There are subtler but no less dramatic shifts in Darrieux’s two wonderful scenes, the first with an ardent young paramour she’s trying—and failing—to dump (Gélin), and the second with her stuffy husband (Gravey), who, while steadfastly refusing to admit to himself that he has suspicions about her fidelity, is nonetheless a tad defensive about the on-and-off nature of their connubial relationship. In both cases, the woman winds up yielding to the man she’s with, each of them a man who falls far short of satisfying her deepest desires, and Darrieux lets you see every tiny variation in the strength of her resolve, from firm determination to what-the-hell surrender and everything in between.

Her superbly naturalistic performance—her style couldn’t be more different from Barrault’s—is, in a way, a study for the great role Ophuls handed her three years later in his masterpiece The Earrings of Madame de . . . Between those films, he made the anthology Le plaisir (1952), also with Darrieux, drawn from the stories of Guy de Maupassant, which is a shade less frothy than La ronde but a good deal less somber than the heartbreaking Madame de . . .—the movie in which, in a sense, he completed his return to the world he’d left behind in 1932, the romantic-tragic world of Liebelei, the dying Europe he helplessly loved.

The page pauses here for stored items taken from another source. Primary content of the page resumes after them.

-- ==== Sys2Proof/Certificates/Slice0/Obligations.lean ====
section
/-! DEFINITION. The statements for the provers. A statement about a command whose step ends with what follows at the end of a step
(`State.settle`, or `State.finish` once the waiting command has been carried out) gives the state `u` before that end, and the statement
`SettleIsBounded` says what the end can change. -/

open Sys2Proof Sys2Proof.Machine

/-! ### The machine -/

/-- Step takes the command at the front of the queue and carries it out on the state with the queue's rest. The model's choices (log 3,
log 6, log 11): on an empty queue only the model's clock moves; no row of the table gives bits, so no word spells a command; and the row of a
management command changes nothing unless it is the command the Unit has taken. -/
def Obligations.StepTakesFrontCommand : Prop :=
  (∀ (c : Instr) (rest : List Instr) (s : State), s.pending = c :: rest → step s = exec c { s with pending := rest })
    ∧ (∀ s : State, s.pending = [] → step s = .next { s with now := s.now + 1 })
    ∧ (∀ (nbits w : Nat) (s : State), decodeTableWord nbits w = none ∧ s.withFetchWord nbits w = s)
    ∧ ∀ (c : Instr) (s : State), (encodeCommand c).isSome = true → (∀ t, s.mgmt.taken = some t → t.cmd ≠ c) → exec c s = .next s

/-- No command stops the part, and no command touches the queue of those that wait. -/
def Obligations.EveryCommandAnswersAndKeepsQueue : Prop :=
  ∀ (c : Instr) (s : State), ∃ t : State, exec c s = .next t ∧ t.pending = s.pending

/-- R14, R180, R182: reading the code and operands that carry a well-formed command gives the command back, whatever its operands; and a
command that is read is well-formed, and is carried by exactly the code and operands it was read from. -/
def Obligations.CommandEncodingRoundTrip : Prop :=
  (∀ (c : Instr) (code : Nat) (b : Bytes), c.wf = true → encodeCommand c = some (code, b) → decodeCommand code b = some c)
    ∧ ∀ (c : Instr) (code : Nat) (b : Bytes), decodeCommand code b = some c → encodeCommand c = some (code, b) ∧ c.wf = true

/-! ### Invariants that every step keeps -/

/-- R48, R50: counters stay within their checkpoints, and checkpoints within 1,048,576. -/
def Obligations.StepKeepsCountersBounded : Prop :=
  ∀ s t : State, s.countersBounded → step s = .next t → t.countersBounded

/-- R92: Field Maps and default treatments stay safe, and so does every context's copy. -/
def Obligations.StepKeepsFieldMapsSafe : Prop :=
  ∀ s t : State, s.mapsSafe → step s = .next t → t.mapsSafe

/-- R93: a context that is IDLE holds nothing, and no context keeps a transaction key past the phase that uses it. Which row does a phase's
work, and so in which phase a key stands between two rows, is the model's reading (log 12): a context's phase is that of the work last
done, so the data key stands in DERIVING alone, and the authentication key in DERIVING and WRAPPING. -/
def Obligations.StepKeepsContextsClean : Prop :=
  ∀ s t : State, s.ctxsClean → step s = .next t → t.ctxsClean

/-- R18, R19, R32, R57, R109, R172: the Pending Queues, the item bytes an Assembly Record holds, both ports' Priority and Bridge Queues and
the Management Unit's arrival list stay within their depths. -/
def Obligations.StepKeepsQueuesWithinDepth : Prop :=
  ∀ s t : State, s.withinDepths → step s = .next t → t.withinDepths

/-- R145, R152: the store total and each till's total are, after every step, the sums of the weighted amounts of the records in WRITING or
HELD; and each card entry's count, which is at least 1, and total are the number and the summed weighted amounts of those records that carry
its fingerprint, with one entry for each fingerprint that a record carries. -/
def Obligations.StepKeepsMoneySound : Prop :=
  ∀ s t : State, s.moneySound → step s = .next t → t.moneySound

/-- R101, R122: filled and taken Outstanding places together stay within 256, with what keeps them so: only a context in EMITTING holds a
place, and each context waits at most once for a place and, holding one, for the Uplink Priority Queue. R152: the Offline Card List stays
within 512 entries; the rebuilding at start-up makes no check (R153), so the step of HOLDING_SCAN_END is left out of this clause. -/
def Obligations.StepKeepsPlacesAndCardsBounded : Prop :=
  (∀ s t : State, s.placesSound → step s = .next t → t.placesSound)
    ∧ ∀ s t : State, s.cardsBounded → (∀ bad heads messages, s.pending.head? ≠ some (.holdingScanEnd bad heads messages)) →
        step s = .next t → t.cardsBounded

/-- R38, R40: no two entries that are not VACANT share an Ethernet address or a till number, and each has an individual address that is not
all zeros and a number of 1 to 9,999; the entries that sector 1 and a write of it hold are as sound, since start-up restores them (R47). -/
def Obligations.StepKeepsTillsSound : Prop :=
  ∀ s t : State, s.tillsSound → step s = .next t → t.tillsSound

/-- R65, R110, R122, R156: from a state whose places and Holding Store are sound (the invariants above), every step keeps the Outstanding
pairs distinct, with the Pending Queues and the wraps under way that make them, and keeps a previous record only while an Outstanding entry
names its slot and generation. It keeps the sequence numbers distinct across the records in the store and below the next sequence number,
through resets and scans too; but a scan that finds the header failing has lost the bad-slot list (R161), and may meet in a slot that was BAD
the commit mark of a write that failed, whose sequence has been given again since (R156): for that scan the marks are taken to be distinct. -/
def Obligations.StepKeepsPairsPreviousRecordsAndSequences : Prop :=
  (∀ s t : State, s.placesSound → s.holdingSound → s.pairsSound → s.previousNeeded → step s = .next t → t.pairsSound ∧ t.previousNeeded)
    ∧ ∀ s t : State, s.holdingSound → s.sequencesSound →
        (∀ bad heads messages, s.pending.head? = some (.holdingScanEnd bad heads messages) →
          (bad = true ∨ s.holding.header.passes = false) → (s.holding.marks []).Nodup) →
        step s = .next t → t.sequencesSound

/-- The state after reset meets every invariant above. -/
def Obligations.ResetMeetsEveryInvariant : Prop :=
  State.reset.countersBounded ∧ State.reset.mapsSafe ∧ State.reset.ctxsClean ∧ State.reset.withinDepths ∧ State.reset.moneySound
    ∧ State.reset.placesSound ∧ State.reset.cardsBounded ∧ State.reset.tillsSound ∧ State.reset.pairsSound ∧ State.reset.previousNeeded
    ∧ State.reset.sequencesSound

/-! ### The end of a step and events -/

/-- R74, R75, R78, R79, R114, R178, R184: the waiting command whose quiet condition the step has met is carried out at its end: its limit is
cancelled, its hold stays, and it is refused, is answered with nothing to do, or has its effect (which `KeyAndQuietCommands` says in full for
a condition met as the command is taken); while the condition is not met, or no command waits, nothing is carried out. That a step's end looks
at the waiting command first is the model's choice (log 50). -/
def Obligations.WaitingCommandIsCarriedOutWhenQuiet : Prop :=
  (∀ u : State, (∀ j ∈ u.mgmt.jobs, ∀ h l, j.role ≠ .waiting h (some l)) → u.settle = u.finish)
    ∧ ∀ (u : State) (before after : List Job) (j : Job) (h : Hold) (limit : Nat), u.mgmt.jobs = before ++ j :: after →
        j.role = .waiting h (some limit) → (∀ x ∈ before ++ after, ∀ g l, x.role ≠ .waiting g l) →
        let ends := fun (x : Status) (r : Results) =>
          u.settle = State.finish { u with mgmt := { u.mgmt with
            jobs := before ++ { j with status := x, results := r, role := .waiting h none } :: after } }
        let carried := fun (v : State) (y : Job) =>
          u.settle = v.finish ∧ v.mgmt.jobs.length = u.mgmt.jobs.length ∧ v.mgmt.jobs[before.length]? = some y
            ∧ y.cmd = j.cmd ∧ y.number = j.number ∧ y.code = j.code ∧ y.src = j.src ∧ y.vlan = j.vlan ∧ y.role = .waiting h none
            ∧ y.status = .ok
        (∀ (k : SlotIx) (n : Nat), h = .slot k →
            ((∃ i w, (u.ctx i).wrap = some w ∧ w.slot = k) → u.settle = u.finish)
              ∧ ((∀ i w, (u.ctx i).wrap = some w → w.slot ≠ k) →
                  let x := u.slot k
                  (j.cmd = some (.activateKey n) →
                      (x.state = .faulted → ends .range (.bytes []))
                        ∧ (x.state ≠ .faulted → x.busy = true → ends .busy (.bytes []))
                        ∧ (x.state ≠ .faulted → x.busy = false → x.staged = none → ends .noStaged (.bytes []))
                        ∧ (x.state ≠ .faulted → x.busy = false → x.staged.isSome = true → x.previous.isSome = true →
                            ends .previousInUse (.bytes []))
                        ∧ (x.state ≠ .faulted → x.busy = false → x.staged.isSome = true → x.previous = none →
                            ∃ (v : State) (y : Job), carried v y ∧ y.results = .activation k ∧ v.slot k = { x with busy := true }
                              ∧ (∀ l, l ≠ k → v.slot l = u.slot l)
                              ∧ (u.writer2.inFlight.isSome = true → y.s2 = .queued
                                  ∧ v.writer2 = { u.writer2 with waiting := u.writer2.waiting ++ [.activate k], wanted := true })
                              ∧ (u.writer2.inFlight = none → u.writer2.waiting = [] → u.writer2.eraseWanted = false →
                                  u.erasing = false → y.s2 = .inFlight ∧ ∃ w, v.writer2.inFlight = some w ∧ w.additions = [.activate k])
                              ∧ v = { u with keys := v.keys, writer2 := v.writer2, mgmt := v.mgmt }))
                    ∧ (j.cmd = some (.eraseKey n) →
                        (x.busy = true → ends .busy (.bytes []))
                          ∧ (x.busy = false → x.state = .empty → x.staged = none → ends .ok (.erasure k))
                          ∧ (x.busy = false → (x.state ≠ .empty ∨ x.staged.isSome = true) →
                              ∃ (v : State) (y : Job), carried v y ∧ y.results = .erasure k
                                ∧ v.slot k = { emptySlot with floor := x.floor } ∧ (∀ l, l ≠ k → v.slot l = u.slot l)
                                ∧ (∀ i b, (u.till i).binding = some b → b.slot = k → (v.till i).queue = [])
                                ∧ v.count .keyErased = min (u.count .keyErased + 1) 65535
                                ∧ (u.placeWait = [] → (u.outstanding.map (fun e => (e.till, e.reference))).Nodup →
                                    v.outstanding = u.outstanding.filter (fun e => e.slot != k))
                                ∧ (u.writer2.inFlight.isSome = true → y.s2 = .queued)
                                ∧ (u.writer2.inFlight = none → u.writer2.waiting = [] → u.writer2.eraseWanted = false →
                                    u.erasing = false → y.s2 = .inFlight)
                                ∧ (u.placeWait = [] → v = { u with
                                    keys := v.keys, tills := v.tills, outstanding := v.outstanding, events := v.events, lane := v.lane
                                    ipId := v.ipId, writer2 := v.writer2, mgmt := v.mgmt })))))
          ∧ ∀ force : Nat, h = .engine → j.cmd = some (.decommission force) →
              ((∃ i, (u.ctx i).phase ≠ .idle) → u.settle = u.finish)
                ∧ ((∀ i, (u.ctx i).phase = .idle) → force = 0 → u.holding.lines ≠ [] → ends .holdingNotEmpty (.bytes []))
                ∧ ((∀ i, (u.ctx i).phase = .idle) → (force ≠ 0 ∨ u.holding.lines = []) → u.placeWait = [] →
                    ∃ (v : State) (y : Job), carried v y
                      ∧ y.results = .bytes (be 2 (u.holding.lines.filter (·.held)).length ++ be 2 u.outstanding.length)
                      ∧ y.s1 ≠ .no ∧ y.s2 ≠ .no ∧ y.format = true ∧ v.keys = blankKeys ∧ v.outstanding = []
                      ∧ (∀ i, (v.till i).binding = none) ∧ (∀ i, (u.till i).binding.isSome = true → (v.till i).queue = [])
                      ∧ v.settings = blankSettings ∧ v.count .decommissioned = min (u.count .decommissioned + 1) 65535
                      ∧ v.holding.format = (if u.holding.ops = [] then .running else .waiting)
                      ∧ v = { u with
                          keys := v.keys, outstanding := v.outstanding, tills := v.tills, counters := v.counters, settings := v.settings
                          holding := v.holding, drain := v.drain, waitOrder := v.waitOrder, events := v.events, lane := v.lane
                          ipId := v.ipId, writer1 := v.writer1, writer2 := v.writer2, mgmt := v.mgmt })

And then, after some theater work and one more film, the ambitious picaresque Lola Montès (1955), it was over. Max Ophuls’s heart gave out on March 26, 1957, not long after he had finished staging Beaumarchais’ The Marriage of Figaro in Hamburg and before he could begin shooting a movie about the life of Modigliani. (The film, Montparnasse 19, was eventually completed by Jacques Becker.) His death came too soon, but he was, after all, a connoisseur of the ephemeral, an artist who seemed to know in his bones that everything is impermanent, that life is fragile, faithless, as fickle as the busy lovers in La ronde. And that that’s what’s beautiful about it.